But are the two related? Has the hobby changed in a way that has led to more dino outbreaks in our tanks, or are we just more aware of them?
My default position is that we microscope and ID dinos much more, and that alone may explain the difference. But there are others who have been in the hobby much longer and say that they never had to deal with dinos as a pest before. There are some things that've changed hobby-wide that could plausibly be responsible:
LED peak wavelengths vs Mercury peaks (T5 and MH)
better at measurement and creation of near zero P and N conditions
sources of live rock, and the communities they bring

So to try to shed a little bit of light, I dug back as far as internet searches can take me (which is not that far).
I searched for complaints of "brown algae" on hobby forums from before microscope IDs and dino awareness were popular and looked for pictures of the outbreaks, to see how many of them we would now retroactively label as Dinos.
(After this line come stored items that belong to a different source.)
theorem Dev.trimStep_inv (d : Dev) (n : Nat) (err : Int) (h1 : d.inv) :
    (Dev.trimStep d n err).inv := by
  unfold Dev.trimStep
  repeat' first
    | with_reducible assumption
    | with_reducible apply keep_ite
    | with_reducible apply keep_ite1
    | with_reducible apply Dev.wr_inv
    | (intro x; refine keep_have x ?_ ?_ <;> first | (show x.inv; unfold x) | (intro _; clear_value x))
    | (intro x; refine keep_have1 x ?_ ?_ <;> first | (show x.1.inv; unfold x) | (intro _; clear_value x))
    | (intro x; clear_value x)
    | intro _
    | lift_lets
    | split
    | dsimp only

end Sys2Proof.Machine
end

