theorem lockstepMismatch_inv (p : Nat) (item : LockItem) (d : Dev) (h1 : d.inv) :
    (lockstepMismatch p item d).inv := by
  unfold lockstepMismatch
  repeat' first
    | with_reducible assumption
    | with_reducible apply keep_ite
    | with_reducible apply keep_ite1
    | with_reducible apply Dev.dropFrame_inv
    | with_reducible apply Dev.ackLockstep_inv
    | with_reducible apply Dev.mismatch_inv
    | (intro x; refine keep_have x ?_ ?_ <;> first | (show x.inv; unfold x) | (intro _; clear_value x))
    | (intro x; refine keep_have1 x ?_ ?_ <;> first | (show x.1.inv; unfold x) | (intro _; clear_value x))
    | (intro x; refine keep_haveD x ?_ ?_ <;> first | (show ∀ d : Dev, d.inv → (x d).inv; unfold x; intro _ _) | (intro hfD; clear_value x))
    | (intro x; refine keep_haveG x ?_ ?_ <;> first | (show ∀ (d : Dev) a, d.inv → (x d a).inv; unfold x; intro _ _ _) | (intro hfG; clear_value x))
    | (intro x; refine keep_haveG1 x ?_ ?_ <;> first | (show ∀ (d : Dev) a, d.inv → (x d a).1.inv; unfold x; intro _ _ _) | (intro hfP; clear_value x))
    | (intro x; refine keep_haveF x ?_ ?_ <;> first | (show ∀ a, (x a).inv; unfold x; intro _) | (intro hfF; clear_value x))
    | with_reducible apply hfD
    | with_reducible apply hfG
    | with_reducible apply hfP
    | with_reducible apply hfF
    | (intro x; clear_value x)
    | intro _
    | lift_lets
    | simp only [keep_mk]
    | split
    | dsimp only

theorem tp4SelfTest_inv (good : Bool) (d : Dev) (h1 : d.inv) :
    (tp4SelfTest good d).inv := by
  unfold tp4SelfTest
  repeat' first
    | with_reducible assumption
    | with_reducible apply keep_ite
    | with_reducible apply Dev.mismatch_inv
    | with_reducible apply Dev.retirePair_inv
    | intro _
    | split
    | dsimp only

theorem Dev.slotSend_inv (d : Dev) (f : TxFrame) (h1 : d.inv) :
    (Dev.slotSend d f).inv := by
  unfold Dev.slotSend
  repeat' first
    | with_reducible assumption
    | with_reducible apply keep_ite
    | with_reducible apply keep_ite1
    | with_reducible apply Dev.takeInput_inv
    | with_reducible apply Dev.setFrame_inv
    | with_reducible apply Dev.secureFrame_inv
    | (intro x; refine keep_have x ?_ ?_ <;> first | (show x.inv; unfold x) | (intro _; clear_value x))
    | (intro x; refine keep_have1 x ?_ ?_ <;> first | (show x.1.inv; unfold x) | (intro _; clear_value x))
    | (intro x; clear_value x)
    | intro _
    | lift_lets
    | simp only [keep_mk]
    | split
    | dsimp only

theorem slotOccurrence_inv (m : Nat) (d : Dev) (h1 : d.inv) :
    (slotOccurrence m d).inv := by
  unfold slotOccurrence
  repeat' first
    | with_reducible assumption
    | with_reducible apply keep_ite
    | with_reducible apply keep_ite1
    | with_reducible apply Dev.raise_inv
    | with_reducible apply Dev.setSlotRun_inv
    | with_reducible apply Dev.bump_inv
    | with_reducible apply Dev.settle_inv
    | with_reducible apply start_inv
    | with_reducible apply Dev.slotSend_inv
    | (intro x; refine keep_have x ?_ ?_ <;> first | (show x.inv; unfold x) | (intro _; clear_value x))
    | (intro x; refine keep_have1 x ?_ ?_ <;> first | (show x.1.inv; unfold x) | (intro _; clear_value x))
    | (intro x; clear_value x)
    | intro _
    | lift_lets
    | simp only [keep_mk]
    | split
    | dsimp only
Posts from 2005-8 that complained of brown algae mostly didn't post tank pics, and those that did, very few of those pics are still online. But here's my labelling of those few that were. I included what a sample of the same results from 2016 gives.

YearDinosNot dinosunknownTotal number
2007-859%27%14%22
2005-640%50%10%10
201653%18%29%sample of 17

Ok, so the data set really only goes back 15 years to 2005. and the '05-'06 data is so thin, it's hard to conclude much other than maybe it looks like the '07-'08 data ... which looks a lot like the breakdown for what gets posted as "brown algae" in 2016.
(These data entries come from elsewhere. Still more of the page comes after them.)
-- ==== Sys2Proof/Laws/KeepFedRun.lean ====
section
/-! SUPPORT. Every operation of Machine/FedRun.lean keeps the invariant. -/

namespace Sys2Proof.Machine

open Sys2Proof

theorem Dev.setFed_inv (d : Dev) (f : Fed) (h1 : d.inv) :
    (Dev.setFed d f).inv := by
  unfold Dev.setFed
  repeat' first
    | with_reducible assumption
    | intro _
    | simp only [keep_mk]
    | dsimp only

theorem Dev.ownEntry_inv (d : Dev) (st : Nat) (h1 : d.inv) :
    (Dev.ownEntry d st).inv := by
  unfold Dev.ownEntry
  repeat' first
    | with_reducible assumption
    | with_reducible apply Dev.setMember_inv
    | with_reducible apply Dev.setLe_inv
    | (intro x; refine keep_have x ?_ ?_ <;> first | (show x.inv; unfold x) | (intro _; clear_value x))
    | (intro x; refine keep_have1 x ?_ ?_ <;> first | (show x.1.inv; unfold x) | (intro _; clear_value x))
    | (intro x; clear_value x)
    | intro _
    | lift_lets
    | dsimp only

theorem Dev.setDigestRegs_inv (d : Dev) (g : List Byte) (h1 : d.inv) :
    (Dev.setDigestRegs d g).inv := by
  unfold Dev.setDigestRegs
  repeat' first
    | with_reducible assumption
    | with_reducible apply Dev.setReg_inv
    | with_reducible refine keep_foldl (fun d x hd => ?_) ?_
    | with_reducible refine keep_foldl1 (fun d x hd => ?_) ?_
    | intro _
    | dsimp only

theorem Dev.challenge_inv (d : Dev) (m : Nat) (h1 : d.inv) :
    (Dev.challenge d m).inv := by
  unfold Dev.challenge
  repeat' first
    | with_reducible assumption
    | with_reducible apply keep_ite
    | with_reducible apply keep_ite1
    | with_reducible apply keep_ite2
    | with_reducible apply Dev.free_inv
    | with_reducible apply Dev.setPeer_inv
    | with_reducible apply Dev.fedSend_inv
    | (intro x; refine keep_have x ?_ ?_ <;> first | (show x.inv; unfold x) | (intro _; clear_value x))
    | (intro x; refine keep_have1 x ?_ ?_ <;> first | (show x.1.inv; unfold x) | (intro _; clear_value x))
    | (intro x; refine keep_have2 x ?_ ?_ <;> first | (show x.2.inv; unfold x) | (intro _; clear_value x))
    | (intro x; clear_value x)
    | intro _
    | lift_lets
    | simp only [keep_mk]
    | split
    | dsimp only

theorem Dev.challengeDue_inv (d : Dev) (m : Nat) (h1 : d.inv) :
    (Dev.challengeDue d m).inv := by
  unfold Dev.challengeDue
  repeat' first
    | with_reducible assumption
    | with_reducible apply keep_ite
    | with_reducible apply Dev.challenge_inv
    | intro _
    | split
    | dsimp only

theorem Dev.sendReport_inv (d : Dev) (h1 : d.inv) :
    (Dev.sendReport d).inv := by
  unfold Dev.sendReport
  repeat' first
    | with_reducible assumption
    | with_reducible apply keep_ite
    | with_reducible apply keep_ite1
    | with_reducible apply keep_ite2
    | with_reducible apply Dev.free_inv
    | with_reducible apply Dev.fedSend_inv
    | (intro x; refine keep_have x ?_ ?_ <;> first | (show x.inv; unfold x) | (intro _; clear_value x))
    | (intro x; refine keep_have1 x ?_ ?_ <;> first | (show x.1.inv; unfold x) | (intro _; clear_value x))
    | (intro x; refine keep_have2 x ?_ ?_ <;> first | (show x.2.inv; unfold x) | (intro _; clear_value x))
    | (intro x; clear_value x)
    | intro _
    | lift_lets
    | split
    | dsimp only

theorem Dev.fedAdvance_inv (d : Dev) (h1 : d.inv) :
    (Dev.fedAdvance d).inv := by
  unfold Dev.fedAdvance
  repeat' first
    | with_reducible assumption
    | with_reducible apply keep_ite
    | with_reducible apply keep_ite1
    | with_reducible apply Dev.setFedState_inv
    | with_reducible apply Dev.challenge_inv
    | with_reducible refine keep_foldl (fun d x hd => ?_) ?_
    | with_reducible refine keep_foldl1 (fun d x hd => ?_) ?_
    | (intro x; refine keep_have x ?_ ?_ <;> first | (show x.inv; unfold x) | (intro _; clear_value x))
    | (intro x; refine keep_have1 x ?_ ?_ <;> first | (show x.1.inv; unfold x) | (intro _; clear_value x))
    | (intro x; clear_value x)
    | intro _
    | lift_lets
    | split
    | dsimp only

theorem Dev.bmNote_inv (d : Dev) (h : BmHdr) (h1 : d.inv) :
    (Dev.bmNote d h).inv := by
  unfold Dev.bmNote
  repeat' first
    | with_reducible assumption
    | with_reducible apply keep_ite
    | with_reducible apply keep_ite1
    | with_reducible apply Dev.setPeer_inv
    | with_reducible apply Dev.setLe_inv
    | with_reducible apply Dev.setMember_inv
    | (intro x; refine keep_have x ?_ ?_ <;> first | (show x.inv; unfold x) | (intro _; clear_value x))
    | (intro x; refine keep_have1 x ?_ ?_ <;> first | (show x.1.inv; unfold x) | (intro _; clear_value x))
    | (intro x; clear_value x)
    | intro _
    | lift_lets
    | simp only [keep_mk]
    | split
    | dsimp only

theorem Dev.bmAccept_inv (d : Dev) (h : BmHdr) (k : BmKind) (format : Bool) (h1 : d.inv) :
    (Dev.bmAccept d h k format).1.inv := by
  unfold Dev.bmAccept
  repeat' first
    | with_reducible assumption
    | with_reducible apply keep_ite
    | with_reducible apply keep_ite1
    | with_reducible apply Dev.bump_inv
    | with_reducible apply Dev.fedRequest_inv
    | with_reducible apply Dev.raise_inv
    | with_reducible apply Dev.fedSend_inv
    | with_reducible apply Dev.bmNote_inv
    | with_reducible apply Dev.setMember_inv
    | with_reducible apply Dev.challengeDue_inv
    | (intro x; refine keep_have x ?_ ?_ <;> first | (show x.inv; unfold x) | (intro _; clear_value x))
    | (intro x; refine keep_have1 x ?_ ?_ <;> first | (show x.1.inv; unfold x) | (intro _; clear_value x))
    | (intro x; clear_value x)
    | intro _
    | lift_lets
    | split
    | dsimp only

theorem Dev.bmRun_inv (d : Dev) (h : BmHdr) (k : BmKind) (format : Bool) (f : Dev → Dev) (h1 : d.inv) (h2 : ∀ e : Dev, e.inv → (f e).inv) :
    (Dev.bmRun d h k format f).inv := by
  unfold Dev.bmRun
  repeat' first
    | with_reducible assumption
    | with_reducible apply h2
    | with_reducible apply keep_ite
    | with_reducible apply keep_ite1
    | with_reducible apply keep_ite2
    | with_reducible apply Dev.bmAccept_inv
    | with_reducible apply Dev.settle_inv
    | (intro x; refine keep_have x ?_ ?_ <;> first | (show x.inv; unfold x) | (intro _; clear_value x))
    | (intro x; refine keep_have1 x ?_ ?_ <;> first | (show x.1.inv; unfold x) | (intro _; clear_value x))
    | (intro x; refine keep_have2 x ?_ ?_ <;> first | (show x.2.inv; unfold x) | (intro _; clear_value x))
    | (intro x; clear_value x)
    | intro _
    | lift_lets
    | split
    | dsimp only

theorem fedCtrlStart_inv (who : Initiator) (w : Word) (d : Dev) (h1 : d.inv) :
    (fedCtrlStart who w d).inv := by
  unfold fedCtrlStart
  repeat' first
    | with_reducible assumption
    | with_reducible apply keep_ite
    | with_reducible apply keep_ite1
    | with_reducible apply keep_ite2
    | with_reducible apply Dev.rsvd_inv
    | with_reducible apply Dev.free_inv
    | with_reducible apply Dev.setFed_inv
    | with_reducible apply Dev.wr_inv
    | with_reducible apply Dev.ownEntry_inv
    | with_reducible apply Dev.setFedState_inv
    | (intro x; refine keep_have x ?_ ?_ <;> first | (show x.inv; unfold x) | (intro _; clear_value x))
    | (intro x; refine keep_have1 x ?_ ?_ <;> first | (show x.1.inv; unfold x) | (intro _; clear_value x))
    | (intro x; refine keep_have2 x ?_ ?_ <;> first | (show x.2.inv; unfold x) | (intro _; clear_value x))
    | (intro x; clear_value x)
    | intro _
    | lift_lets
    | simp only [keep_mk]
    | split
    | dsimp only

theorem fedCfgWrite_inv (who : Initiator) (w : Word) (d : Dev) (h1 : d.inv) :
    (fedCfgWrite who w d).inv := by
  unfold fedCfgWrite
  repeat' first
    | with_reducible assumption
    | with_reducible apply keep_ite
    | with_reducible apply Dev.refuseWrite_inv
    | with_reducible apply Dev.plainWrite_inv
    | with_reducible apply Dev.gateStandalone_inv
    | intro _
    | split
    | dsimp only

theorem portLink_inv (p : Nat) (up : Bool) (d : Dev) (h1 : d.inv) :
    (portLink p up d).inv := by
  unfold portLink
  repeat' first
    | with_reducible assumption
    | intro _
    | simp only [keep_mk]
    | dsimp only

theorem helloTimer_inv (d : Dev) (h1 : d.inv) :
    (helloTimer d).inv := by
  unfold helloTimer
  repeat' first
    | with_reducible assumption
    | with_reducible apply keep_ite
    | with_reducible apply keep_ite1
    | with_reducible apply Dev.setFedState_inv
    | with_reducible apply Dev.fedSend_inv
    | with_reducible apply Dev.sendReport_inv
    | (intro x; refine keep_have x ?_ ?_ <;> first | (show x.inv; unfold x) | (intro _; clear_value x))
    | (intro x; refine keep_have1 x ?_ ?_ <;> first | (show x.1.inv; unfold x) | (intro _; clear_value x))
    | (intro x; clear_value x)
    | intro _
    | lift_lets
    | split
    | dsimp only

theorem Dev.sendCandidate_inv (d : Dev) (h1 : d.inv) :
    (Dev.sendCandidate d).inv := by
  unfold Dev.sendCandidate
  repeat' first
    | with_reducible assumption
    | with_reducible apply Dev.fedSend_inv
    | (intro x; refine keep_have x ?_ ?_ <;> first | (show x.inv; unfold x) | (intro _; clear_value x))
    | (intro x; refine keep_have1 x ?_ ?_ <;> first | (show x.1.inv; unfold x) | (intro _; clear_value x))
    | (intro x; clear_value x)
    | intro _
    | lift_lets
    | dsimp only

theorem Dev.startElection_inv (d : Dev) (h1 : d.inv) :
    (Dev.startElection d).inv := by
  unfold Dev.startElection
  repeat' first
    | with_reducible assumption
    | with_reducible apply Dev.setFed_inv
    | with_reducible apply Dev.sendCandidate_inv
    | (intro x; refine keep_have x ?_ ?_ <;> first | (show x.inv; unfold x) | (intro _; clear_value x))
    | (intro x; refine keep_have1 x ?_ ?_ <;> first | (show x.1.inv; unfold x) | (intro _; clear_value x))
    | (intro x; refine keep_have2 x ?_ ?_ <;> first | (show x.2.inv; unfold x) | (intro _; clear_value x))
    | (intro x; clear_value x)
    | intro _
    | lift_lets
    | simp only [keep_mk]
    | dsimp only

theorem discoveryClose_inv (d : Dev) (h1 : d.inv) :
    (discoveryClose d).inv := by
  unfold discoveryClose
  repeat' first
    | with_reducible assumption
    | with_reducible apply keep_ite
    | with_reducible apply Dev.setFedState_inv
    | with_reducible apply Dev.startElection_inv
    | intro _
    | split
    | dsimp only

theorem Dev.enterQuarantine_inv (d : Dev) (st : Nat) (h1 : d.inv) :
    (Dev.enterQuarantine d st).inv := by
  unfold Dev.enterQuarantine
  repeat' first
    | with_reducible assumption
    | with_reducible apply keep_ite
    | with_reducible apply Dev.quarantine_inv
    | with_reducible apply Dev.setMemberState_inv
    | intro _
    | split
    | dsimp only

theorem Dev.conflict_inv (d : Dev) (m : Nat) (h1 : d.inv) :
    (Dev.conflict d m).inv := by
  unfold Dev.conflict
  repeat' first
    | with_reducible assumption
    | with_reducible apply keep_ite
    | with_reducible apply keep_ite1
    | with_reducible apply Dev.setMemberState_inv
    | with_reducible apply Dev.enterQuarantine_inv
    | (intro x; refine keep_have x ?_ ?_ <;> first | (show x.inv; unfold x) | (intro _; clear_value x))
    | (intro x; refine keep_have1 x ?_ ?_ <;> first | (show x.1.inv; unfold x) | (intro _; clear_value x))
    | (intro x; clear_value x)
    | intro _
    | lift_lets
    | split
    | dsimp only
Here's the striking thing in looking through these old posts - 95% of the conversations went exactly like this...
OP: I have brown algae on my sand/rocks [doesn't post any pictures]
Response1: It's diatoms and it's normal.
OP: but they are very bubbly and slimy.
Response2: It's cyano.
[End of thread]

Yet, during this time period of very low dino awareness, I'd estimate 1/2 to 2/3 of the posts about "brown algae" were dinos. Diatoms are not really problematic and are less likely to generate forum posts.

To get one other piece of data on this question - have our nuisances changed in the recent hobby past? I compared the results for "brown" vs "green" "algae" across several popular hobby forums from as far back as there is search results. I combined results across the forums.

pages of GreenvsBrown.jpg


As you can see, both increase but no clear shifts toward one or the other. If the hobby has changed in a way that has gotten really good at killing off green algae and thus getting more issues with brown algae (a favorite pet theory of mine), one might see a shift in the relative amounts of discussions on this... but that's not the case.

Ratio of BrownGreen.jpg


Data from 2005 and before is so thin the ratio is not meaningful (basically just a page or 2 or results from each forum, so brown / green ratio of page results is near 1) From 2006 on, the ratio of complaints about brown algae to green algae has been essentially constant, between 0.5-0.6 "brown" complaints per "green". If LED lighting, or widespread ability to measure and push P and N to near zero, or any other recent hobby trends had disfavored green algae, allowing dinos to thrive - then it sure doesn't show up in this data over the last 15 years.

I'm open to other interpretations or arguments (maybe the "change" that long time hobbyists refer to was pre 2005), or if anybody has a better idea how to get data on the question, I'd be interested. But I was a bit surprised how far back I could find widespread dinos and how constant the ratio of complaints has been.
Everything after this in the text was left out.